-- ==== Sys2Proof/Laws/PerInstr.lean ====
section
/-! SUPPORT. One statement per instruction: the fixed fields of its encoding are those of its row of opcode_table.json. -/

namespace Sys2Proof.Laws

/-- The opcode byte of the instruction's row (30_encoding.md R85). -/
def rowOpcode : Instr → Byte
  | .build _ _ _ => 0x01#8
  | .invert _ _ => 0x02#8
  | .applyf _ _ => 0x10#8
  | .applyi _ _ => 0x11#8
  | .scale _ _ => 0x20#8
  | .scalef _ _ => 0x21#8
  | .floorg _ _ => 0x22#8
  | .blend _ _ _ _ => 0x30#8

/-- The reserved fields of the instruction's row read 0 (R81, R83). -/
def reservedClear : Instr → Prop
  | .build tid maxIn maxOut => resField (encode (.build tid maxIn maxOut)) = 0#6
  | .invert tid maxOut => resField (encode (.invert tid maxOut)) = 0#6 ∧ maxInField (encode (.invert tid maxOut)) = 0#8
  | .applyf _ _ => True
  | .applyi _ _ => True
  | .scale _ _ => True
  | .scalef _ _ => True
  | .floorg _ _ => True
  | .blend dst a b amt => blendResField (encode (.blend dst a b amt)) = 0#4 ∧ argResField (0#8 ++ a ++ b) = 0#8

/-- What holds of every instruction as syntax: its command word is a word of its own row. -/
def TableRow.Statement (i : Instr) : Prop := opcField (encode i) = rowOpcode i ∧ reservedClear i

theorem TableRow.build (tid : Tid) (maxIn maxOut : Byte) : TableRow.Statement (.build tid maxIn maxOut) :=
  have h := formatT_fields 0x01#8 tid maxIn maxOut
  ⟨h.1, h.2.1⟩

theorem TableRow.invert (tid : Tid) (maxOut : Byte) : TableRow.Statement (.invert tid maxOut) :=
  have h := formatT_fields 0x02#8 tid 0#8 maxOut
  ⟨h.1, h.2.1, h.2.2.2.1⟩

theorem TableRow.applyf (base count : Index) : TableRow.Statement (.applyf base count) :=
  ⟨(formatP_fields 0x10#8 base count).1, trivial⟩

theorem TableRow.applyi (base count : Index) : TableRow.Statement (.applyi base count) :=
  ⟨(formatP_fields 0x11#8 base count).1, trivial⟩

theorem TableRow.scale (base count : Index) : TableRow.Statement (.scale base count) :=
  ⟨(formatP_fields 0x20#8 base count).1, trivial⟩

theorem TableRow.scalef (base count : Index) : TableRow.Statement (.scalef base count) :=
  ⟨(formatP_fields 0x21#8 base count).1, trivial⟩

theorem TableRow.floorg (base count : Index) : TableRow.Statement (.floorg base count) :=
  ⟨(formatP_fields 0x22#8 base count).1, trivial⟩

theorem TableRow.blend (dst a b : Index) (amt : Byte) : TableRow.Statement (.blend dst a b amt) :=
  have h := formatB_fields 0x30#8 amt dst
  ⟨h.1, h.2.2.1, (operand_fields a b).1⟩

end Sys2Proof.Laws
end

■ ■ ■ ■ ■ ■ ■

PROBLEM
Which of the lines above hold the word "invert"? Copy each one.

WRITTEN RESPONSE
  | .invert _ _ => 0x02#8
  | .invert tid maxOut => resField (encode (.invert tid maxOut)) = 0#6 ∧ maxInField (encode (.invert tid maxOut)) = 0#8
theorem TableRow.invert (tid : Tid) (maxOut : Byte) : TableRow.Statement (.invert tid maxOut) :=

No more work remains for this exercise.